There were 12 dogs on the Titanic and kennels were situated at the base of the dummy fourth funnel. The fare was expensive – equal to a child’s – and most of the owners were Americans travelling First Class.
Three small dogs, two Pomeranians and a Pekingese, survived the Titanic disaster cradled in their owners’ arms as they climbed into lifeboats.
Miss Margaret Hays, aged 24, boarded Titanic at Cherbourg and was travelling home with two friends to New York with her Pomeranian called Lady.
After the collision they put lifejackets on and waited to get into a lifeboat – Margaret had Lady wrapped in a blanket. Fellow American James Clinch Smith spotted the dog and joked: “Oh, I suppose we ought to put a life preserver on the little doggie too.”

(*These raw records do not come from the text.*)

-- ==== Sys2Proof/Machine/State.lean ====
section
/-!
DEFINITION. The state: the host-visible registers, the internal registers, buffer memory, the platform's open
parameters, and what the model needs to play the host against the engine (10_state.md; 20_memory.md). Also the reasons
a step can stop, and the state after reset.
-/

namespace Sys2Proof.Machine

/-- The status codes of `STATUS.ERR` (60_exceptions.md R220). Codes 8 to 15 are never produced, so they have no
constructor (93_implementation_defined.md U14). -/
inductive ErrCode where
  | ok
  | invalidDataSize
  | invalidKeySize
  | invalidBufferSize
  | invalidKey
  | invalidNonceSize
  | illegalCommand
  | busError
deriving DecidableEq, Repr

/-- The fields of `STATUS` (10_state.md R26). The host cannot write them, and its reserved bits read 0
(log entry 13). -/
structure Status where
  busy : Bool
  done : Bool
  err : ErrCode
deriving DecidableEq, Repr

/-- The 32 key bytes: word `j` of the window is the column `kj` (10_state.md R23, R35). -/
structure KeyBytes where
  k0 : Column
  k1 : Column
  k2 : Column
  k3 : Column
  k4 : Column
  k5 : Column
  k6 : Column
  k7 : Column
deriving DecidableEq, Repr

/-- The host-visible registers (10_state.md R24). `gfop` and `gfres` hold the bits that exist: `GFOP[15:0]` and
`GFRES[7:0]` (10_state.md R33, R34). -/
structure Regs where
  cmd : Word
  status : Status
  keylen : Word
  noncelen : Word
  src : Word
  dst : Word
  len : Word
  cap : Word
  outlen : Word
  gfop : BitVec 16
  gfres : Byte
  key : KeyBytes
  iv : Block
  state : Block
deriving DecidableEq, Repr

/-- The internal registers, which no host access reaches (10_state.md R42). `rk` is the word sequence of the round-key
schedule; it holds no word when cleared (log entry 12). -/
structure Internal where
  rk : List Column
  chain : Block
  ctrv : Block
  blk : Block
  nwr : Word
deriving DecidableEq, Repr

/-- The two kinds of buffer access (20_memory.md R62). -/
inductive AccessKind where
  | read
  | write
deriving DecidableEq, Repr

/-- One byte access of the engine to buffer memory: its kind, its address, the byte read or written
(20_memory.md R64, R67). -/
structure Access where
  kind : AccessKind
  addr : Word
  byte : Byte
deriving DecidableEq, Repr

/-- `len` consecutive addresses from `base`, modulo 2^32. -/
structure Range where
  base : Word
  len : Nat
deriving DecidableEq, Repr

/-- The platform's OPEN parameters (00_scope.md R8). `engineBase` is `ENGINE_BASE`. `MEM_ADMIT(addr, kind)` is given by
the ranges it refuses, one list a kind, and by whether the engine's bus reaches the register window (20_memory.md R62,
R75; log entries 2, 18). No step changes it. -/
structure Platform where
  engineBase : Word
  windowOnBus : Bool
  refusedReads : List Range
  refusedWrites : List Range
deriving DecidableEq, Repr

/-- Buffer memory: the addresses whose byte is known, in strictly rising order (20_memory.md R61; log entry 4). -/
abbrev Memory := List Host.Cell

/-- The registers of the window by name (10_state.md R24). -/
inductive Reg where
  | cmd
  | status
  | keylen
  | noncelen
  | src
  | dst
  | len
  | cap
  | outlen
  | gfop
  | gfres
  | key (j : Fin 8)
  | iv (j : Fin 4)
  | state (j : Fin 4)
deriving DecidableEq, Repr

/-- The width of a host access to the register window (10_state.md R39). -/
inductive AccessSize where
  | byte
  | halfword
  | word
deriving DecidableEq, Repr

/-- One action of the host, the external agent of 10_state.md R20. `writeReg`, `readReg`, `wait` and `writeMem` are
`WR`, `RD`, `WAIT` and `MEM` of 30_encoding.md R87. `readMem` reads a buffer byte, `reset` asserts the reset input
(70_reset_and_hazards.md R250) and `idle` lets a cycle pass. -/
inductive HostAct where
  | writeReg (addr : Word) (size : AccessSize) (value : Word)
  | readReg (addr : Word) (size : AccessSize)
  | wait
  | writeMem (addr : Word) (bytes : List Byte)
  | readMem (addr : Word)
  | reset
  | idle
deriving DecidableEq, Repr

/-- The whole machine. -/
structure State where
  /-- The host-visible registers (10_state.md R24). -/
  regs : Regs
  /-- The internal registers (10_state.md R42). -/
  internal : Internal
  /-- Buffer memory (20_memory.md R61). -/
  mem : Memory
  /-- The platform's open parameters (00_scope.md R8). -/
  platform : Platform
  /-- `LATENCY` of the commands to come, in the order of their issue; 1 once the list is used up (log entry 8). -/
  latency : List Nat
  /-- Cycles still to pass before the command in flight completes, beyond the completing one. -/
  countdown : Nat
  /-- The buffer bytes the engine owns (70_reset_and_hazards.md R255; log entry 11). -/
  owned : List Range
  /-- The host's actions to come, first one first (log entries 3, 15). -/
  script : List HostAct
  /-- The value the host's last read returned (log entry 7). -/
  rdata : Word
  /-- The accesses of the current or last command, newest first (20_memory.md R67; log entry 10). -/
  trace : List Access
  /-- How many free values have been drawn (log entry 5). -/
  draws : Nat
deriving DecidableEq, Repr

/-- Why the machine stops. -/
inductive Fault where
  /-- Raised by the host's buffer access (`hostAct`) when it touches a byte the engine owns, between issue and the
  host's read of `STATUS.BUSY = 0`: "a model records a fault for that run" (20_memory.md R69; 70_reset_and_hazards.md
  R255). Safe. -/
  | hostRace (addr : Word)
deriving DecidableEq, Repr

/-- Why a step has no meaning. -/
inductive Refusal where
  /-- A command that has no meaning yet, by its mnemonic. Raised by `exec` only. Safe. -/
  | notModelled (mnemonic : String)
  /-- Raised by the host's register access (`hostAct`) when it is no aligned 32-bit access inside the window: "a
  model refuses a host program that makes one" (10_state.md R39). Safe. -/
  | outsideWindowInterface (addr : Word) (size : AccessSize)
deriving DecidableEq, Repr

/-- Every register 0: idle, no command completed (70_reset_and_hazards.md R250). -/
def Regs.reset : Regs where
  cmd := 0
  status := ⟨false, false, .ok⟩
  keylen := 0
  noncelen := 0
  src := 0
  dst := 0
  len := 0
  cap := 0
  outlen := 0
  gfop := 0
  gfres := 0
  key := ⟨.zero, .zero, .zero, .zero, .zero, .zero, .zero, .zero⟩
  iv := .zero
  state := .zero

/-- Every internal register cleared, as at reset and at each completion (10_state.md R42). -/
def Internal.cleared : Internal := ⟨[], .zero, .zero, .zero, 0⟩

/-- The machine right after power-on reset (70_reset_and_hazards.md R250 to R252). The registers are the spec's;
memory lists nothing (log entry 4); the platform's parameters, the latency schedule, the host's script, its read data
and the draw counter are the model's (log entries 2, 3, 5, 7, 8). -/
def State.reset : State where
  regs := .reset
  internal := .cleared
  mem := []
  platform := ⟨0, false, [], []⟩
  latency := []
  countdown := 0
  owned := []
  script := []
  rdata := 0
  trace := []
  draws := 0

end Sys2Proof.Machine
end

Smith was among more than 1,500 people who died in the sinking.
Mrs Elizabeth Barrett Rothschild, aged 54, also saved her Pomeranian (name unknown) when she escaped in a lifeboat. When the rescue ship Carpathia drew alongside, the crew at first declined to take the Pom Pom on board.
Elizabeth retorted that she would stay put unless the dog came with her. She was hoisted aboard clutching her pet, which later died in a fight with another dog in New York. Elizabeth’s wealthy husband Martin was among those lost in the disaster.
The third dog survivor was Sun Yat Sen, a Pekingese named after the first president of the Republic of China founded on 1 January 1912. He escaped in a lifeboat with owner Henry Sleeper Harper, a publisher, his wife Myra and two servants.
The dogs who didn't survive
Titanic dog victims included a French bulldog called Gamin de Pycombe travelling with 27-year-old banker Robert Williams Daniel, who survived.
Another dog that died while his master survived was a chow chow (name unknown) belonging to stockbroker Harry Anderson, aged 54. Harry escaped in a lifeboat and later put in a claim for $50 for the loss of his pet.
Myths - or shaggy dog stories
Two dog myths are linked to the Titanic disaster. It is true that 50-year-old Ann Isham refused to get in a lifeboat without her large dog (possibly a Great Dane or St Bernard).
However, there is no evidence to support a story that passengers on the German liner Bremen later saw a woman in a lifejacket with her frozen arms wrapped around a large dog bobbing in the waves. Neither the body of Ann nor her dog were ever found.
Another Titanic myth is the legend of Rigel the big black Newfoundland dog which again has no basis in fact. A report in the New York Herald claimed Rigel swam in front of a lifeboat and barked to alert the Carpathia. The story was thought to have been made up by an enterprising reporter.